"Shouldn't you feed the lepers, Supply Side Jesus?"
"No, Thomas. That would just make them lazy."
You might enjoy Al Franken & Don Simpson's
"Gospel of Supply-Side Jesus" today at Buzzflash.
And as long as we're showing you things to make you laugh & think, by way of the brilliant
Whitehouse.org I happened to come across the exceedingly pious
Landover Baptist Church. Have a gander.
On religious subjects that should be jokes but are all too real, I happened to find
this information on Roy Moore, the Ten Commandments-statue-worshipping judge from Alabama who wasted state time and money (in a time when Alabama is facing a record budget crisis) simply to increase his political profile for what most assume is to be a future run for elected office. Seems he's quite consistently the theocrat.
In 2002-FEB, Moore wrote a separate concurring opinion in a case before the Alabama Supreme Court in which he blasted homosexuality on religious as well as legal grounds. The case involved a lesbian who sought custody of her three minor children. The court unanimously rejected her case. Moore wrote that homosexuality is "a sin [that] violates both natural and revealed law." He cited verses from the books of Genesis and Leviticus in the Bible. He called homosexuality "an evil disfavored under the law," "an inherent evil," a "detestable and an abominable sin," and "an act so heinous that it defies one’s ability to describe it." He suggested that the death penalty is an appropriate response to homosexual behavior. He wrote: "The State carries the power of the sword, that is, the power to prohibit conduct with physical penalties, such as confinement and even execution. It must use that power to prevent the subversion of children toward this lifestyle, to not encourage a criminal lifestyle." Rev. Barry W. Lynn, executive director of Americans United for Separation of Church and State, responded: "It appears that Justice Moore is once again making his decisions on the basis of his personal religious beliefs, not the commands of the law,. Justice Moore would make a great official of the Inquisition, but he doesn’t belong on a state supreme court. I don’t know what to expect next from Moore. Perhaps a witch burning?"
This is a growing trend in this country. The Landover site, behind the satire, has it correct when they say a split is occurring in this country that will have devastating future consequences. The split is not Democratic vs. Republican or Conservative vs. Liberal, though. It's between those who think our society should follow secular law, i.e. the Constitution, and those who think we should follow whatever vague idea they think they can justify in the Bible.

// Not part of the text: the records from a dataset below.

/-- Settles O50: the two commands judged and begun, the swap armed, cut over, timed out and ended, and a logical bore reloaded
on a relief bore. -/
theorem personalityLoadSwapAndReturn : Obligations.PersonalityLoadSwapAndReturn := by
  unfold Obligations.PersonalityLoadSwapAndReturn
  refine ⟨?checks, ?load, ?loaded, ?swap, ?rerun, ?armed, ?cutOver, ?timeout, ?swapped, ?returned, ?refused⟩
  case checks =>
    intro p op i masks c s row commanded
    have h := PersCommand.of commanded
    obtain ⟨f, isLoad, isSwap, run⟩ := exec_pers row h
    refine ⟨fun bad => ?_, fun clean barred => ?_, fun clean can normal timed refused => ?_⟩
    · rw [bad, if_neg Bool.false_ne_true] at run
      exact ⟨_, run, h.done (by decide)⟩
    · rw [clean, if_pos rfl, barred, if_neg Bool.false_ne_true] at run
      exact ⟨_, run, h.done (by decide)⟩
    · rw [clean, if_pos rfl, can, if_pos rfl] at run
      have known : op = 0x50 ∨ op = 0x51 := by
        simp only [List.mem_cons, List.not_mem_nil, or_false, Prod.mk.injEq] at row
        exact row.imp (·.2.1) (·.2.1)
      have eq : f (s.cpTake p) = (s.cpTake p).cmdDone c 5 0 0 none := by
        rcases known with load | swap
        · rw [isLoad load]
          exact State.loadCmd_refused (s := s.cpTake p) refused
        · obtain ⟨low, high⟩ := timed swap
          rw [isSwap swap]
          exact State.swapCmd_refused (s := s.cpTake p) low high (normal swap) (.inr (.inl refused))
      rw [eq] at run
      exact ⟨_, run, h.done (by decide)⟩
  case load =>
    intro p img len addr c s commanded clean can isImg free isLen isAddr
    have h := PersCommand.of commanded
    have run := exec_persLoad h
    rw [clean, if_pos rfl, can, if_pos rfl] at run
    rw [isImg] at free
    subst isImg isLen isAddr
    refine ⟨fun bad => ?_, fun length fits idle => ?_⟩
    · rw [State.loadCmd_length (s := s.cpTake p) free bad] at run
      exact ⟨_, run, h.done (by decide)⟩
    · exact ⟨_, run, State.loadCmd_start (s := s.cpTake p) free length fits idle⟩
  case loaded =>
    intro l c s loads found on current
    obtain ⟨host, regs, mem, kept⟩ := s.ctCopy_keeps l.image
    refine ⟨_, exec_persLoadDone loads, fun bad => ?_, fun sound more => ?_, fun sound all good => ?_, fun sound all fails => ?_⟩
    · rw [if_pos bad]
      obtain ⟨completed, mram⟩ := State.persDone_completed (s := s.modMram (fun m => { m with load := none })) (cstat := 11) found on
        current (by decide) 0 0
      exact ⟨completed, by rw [mram]; rfl, by rw [mram]; rfl⟩
    · rw [sound, if_neg Bool.false_ne_true, if_pos more]
    · rw [sound, if_neg Bool.false_ne_true, if_neg (Nat.not_lt.2 all)]
      exact State.loadJudged_good found on current host regs _ good
    · rw [sound, if_neg Bool.false_ne_true, if_neg (Nat.not_lt.2 all)]
      exact State.loadJudged_bad found on current host regs _ fails (by rw [kept]) (by rw [kept])
  case swap =>
    intro p img ms c s commanded clean can isImg isMs
    have h : PersCommand s p 0x51 c := PersCommand.of (m := s.mram) commanded
    have run := exec_persSwap h
    rw [clean, if_pos rfl, can, if_pos rfl] at run
    subst isImg isMs
    refine ⟨fun bad => ?_, fun low high bad => ?_, fun low high primed free unmarked good => ?_⟩
    · rw [State.swapCmd_time (s := s.cpTake p) bad] at run
      exact ⟨_, run, h.done (by decide)⟩
    · have wrong : (s.cpTake p).mram.primed = false ∨ (s.cpTake p).persRefused (c.w 1 % 2) = true ∨
          (s.cpTake p).imgMarked (c.w 1 % 2) = true ∨ (s.cpTake p).imageFail (c.w 1 % 2) ≠ 0 := bad.imp_right .inr
      rw [State.swapCmd_refused (s := s.cpTake p) low high commanded.normal wrong] at run
      exact ⟨_, run, h.done (by decide)⟩
    · rw [State.swapCmd_live (s := s.cpTake p) low high commanded.normal primed free unmarked good] at run
      exact ⟨_, run, rfl, rfl⟩
  case rerun =>
    intro p c s commanded clean can low high recovery free idle
    have h := PersCommand.of commanded
    have run := exec_persSwap h
    rw [clean, if_pos rfl, can, if_pos rfl, State.swapCmd_rerun (s := s.cpTake p) low high recovery free idle] at run
    exact ⟨_, run, rfl, rfl⟩
  case armed =>
    intro w s swaps fresh
    obtain ⟨kept, threads⟩ := Prod.mk.inj (s.standby_keeps w.image)
    have run := exec_swapArmed swaps fresh
    generalize s.standby w.image = v at *
    have mram : (v.modMram (fun m => { m with swap := some { w with armed := some s.tb.elapsed } })).mram =
        { s.mram with swap := some { w with armed := some s.tb.elapsed } } := by rw [State.modMram, kept]
    have same (x : Nat) : (v.modMram (fun m => { m with swap := some { w with armed := some s.tb.elapsed } })).th x = s.th x := by
      rw [State.th, State.modMram, threads, State.th]
    generalize v.modMram _ = u at *
    obtain ⟨kept, each⟩ := State.armThreads w.image (List.range 128) u
    have pair (x : Nat) : u.armPair w.image x = s.armPair w.image x := by
      rw [State.armPair, same, State.reentry_congr (s := s) (congrArg MramSt.mem mram :), State.armPair]
    refine ⟨_, run, kept.trans mram, fun x small => ?_⟩
    obtain ⟨pc, cut⟩ := each x
    rw [if_pos (List.mem_range.2 small), pair, State.armPair] at cut
    rw [same] at pc
    refine ⟨pc, fun o n runs point => ?_, fun idle => ?_⟩
    · rw [cut, if_pos runs, point, Option.map_some]
    · rw [cut]
      rcases idle with rests | nothing
      · rw [rests, if_neg Bool.false_ne_true]
      · rw [nothing, Option.map_none, ite_self]
  case cutOver =>
    intro x o n s waits here turn
    have flips := s.cutTurn_flips x n
    have far (y : Nat) : y / 16 ≠ x.val / 16 → (s.cutTurn x n).th y = s.th y := s.cutTurn_far x n
    refine ⟨_, exec_threadCutOver waits here turn, ?_⟩
    by_cases goes : n = 0x3FFFF#18
    · subst goes
      obtain ⟨b, self⟩ := s.cutTurn_stop x
      rw [State.stopped, State.th_modTh_same, State.spendTurn_self] at self
      rw [self]
      exact ⟨rfl, rfl, rfl, rfl, rfl, rfl, fun no => (no rfl).elim, fun _ => ⟨rfl, rfl⟩, flips, far⟩
    · obtain ⟨b, l, self⟩ := s.cutTurn_go x goes
      rw [self]
      exact ⟨rfl, rfl, rfl, rfl, rfl, rfl, fun _ => ⟨rfl, rfl⟩, fun no => (goes no).elim, flips, far⟩
  case timeout =>
    intro w a s swaps armed fresh late
    refine ⟨_, exec_swapTimeout swaps armed fresh late, ?_⟩
    have once := List.nodup_range (n := 128)
    generalize waiting : (List.range 128).filter (fun x => (s.th x).cutOver.isSome) = l
    generalize began : s.modMram (fun m => { m with swap := some { w with expired := true, timedOut := l.length } }) = u
    have timedOut : u.swapExpired = true := by
      rw [← began]
      rfl
    have swap : u.mram = { s.mram with swap := some { w with expired := true, timedOut := l.length } } := by
      rw [← began]
      rfl
    have same : u.th = s.th ∧ u.valve = s.valve := by
      rw [← began]
      exact ⟨rfl, rfl⟩
    obtain ⟨mram, valves, threads⟩ := State.expireThreads (waiting ▸ once.filter _) timedOut
    generalize l.foldl (fun u x => u.expireThread x) u = v at *
    have kept := foldl_rest (fun t : State => (t.mram, t.th)) (fun t v => t.escalate v)
      (fun t v => (congrArg (fun t : State => (t.mram, t.th)) (t.escalate_rest v) :)) (List.range 128) v
    obtain ⟨mem, cells⟩ := Prod.mk.inj kept
    refine ⟨⟨l.length, mem.trans (mram.trans swap)⟩, fun x o n small waits => ?_, fun k r small swaps => ?_⟩
    · have member : x ∈ l := by
        rw [← waiting, List.mem_filter, List.mem_range, waits]
        exact ⟨small, rfl⟩
      have expired := (threads x).1 member
      rw [same.1] at expired
      rw [cells]
      exact expired o n waits
    · rw [State.escalate_valves once, if_pos (List.mem_range.2 small), State.valve, valves, ← State.valve, same.2, swaps]
      rfl
  case swapped =>
    intro w c s swaps armed complete below found on current
    have run := exec_persSwapDone swaps armed complete
    obtain ⟨host, regs, mem, copy, mram⟩ := s.setActive_work w.image
    have active := State.setActive_active (s := s) below
    generalize s.setActive w.image = v at *
    have ring : v.ring c.r = s.ring c.r := by rw [State.ring, host, State.ring]
    obtain ⟨completed, kept⟩ := State.persDone_completed (s := v.modMram (fun m => { m with swap := none })) (cstat := 0)
      ((State.cmdById_congr host w.cmd).trans found) ((State.ringEn_congr (fun o _ => regs o) c.r).trans on)
      (current.trans (congrArg (·.gen) ring.symm)) (by decide) (s.imgVersion w.image) w.timedOut
    exact ⟨_, run, by rw [kept]; rfl, (State.platActive_congr kept).trans active, completed⟩
  case returned =>
    intro lb b s idle primed swaps up next room good
    obtain ⟨u, -, run⟩ := exec_lbReturn idle primed swaps up next room
    rw [if_pos good] at run
    obtain ⟨t, homed, eq⟩ := Homed.returnLb u lb.isLt b s.platActive
    rw [eq] at run
    obtain ⟨pbs, lbs, events⟩ := (t.classFour 0x32 lb t.goodBores false).rotSettle_keeps
    have pb : (t.classFour 0x32 lb t.goodBores false).rotSettle.pb b = (u.freshLb lb b).pb b := State.pb_congr (pbs.trans homed.pbs) b
    obtain ⟨role, home⟩ := u.freshLb_pb lb b
    refine ⟨_, run, by rw [pb, role], by rw [pb, home], ?_, t.goodBores, events _ (List.mem_append_right _ List.mem_cons_self)⟩
    rw [State.lb_of_lbs lbs]
    exact (homed.shed lb).trans (u.freshLb_lb lb b)
  case refused =>
    intro lb b s idle primed swaps up next room bad
    obtain ⟨u, kept, run⟩ := exec_lbReturn idle primed swaps up next room
    rw [if_neg bad] at run
    obtain ⟨lbs, threads⟩ := Prod.mk.inj kept
    exact ⟨_, run, lbs, threads, _, List.mem_append_right _ List.mem_cons_self, rfl, rfl, rfl, rfl, rfl⟩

Incidentally, from the Landover site,
within a parody sermon is slipped a quite factually-true passage that is a rebuke to the idea we were founded on Biblical principles(the passage is, satirically of course, supposed to be written by a pastor glorying in the anti-Constitutional theocracy to come, which is the reason for the "Dead and Gone To Hell" part):
The Founding Fathers had little respect for state-sponsored religious indoctrination. President John Adams (Dead And Gone To Hell) signed the Treaty of Tripoli, stating that “The government of the United States is not in any sense founded on the Christian religion.” In a 1756 letter, he wrote: “This would be the best of all possible worlds, if there were no religion in it.” Thomas Jefferson (DAGTH) said, “Our civil rights have no dependence on religious opinions, any more than our opinion in physics and geometry.” James Madison (DAGTH) claimed: “Religious bondage shackles and debilitates the mind and unfits it for every noble enterprise…the legal establishment of Christianity [results in] superstition, bigotry, and persecution.” Thomas Paine (DAGTH) rejected all denominations of Judeo-Christian faith, saying, “I disbelieve them all.” Ben Franklin (DAGTH) and Ethan Allen (DAGTH) were deists, believing the universe functions independently of any god, with Allen writing: “I am not Christian.”
And what do you know! A weak job market has
driven armed forces recruitment up! How very convenient.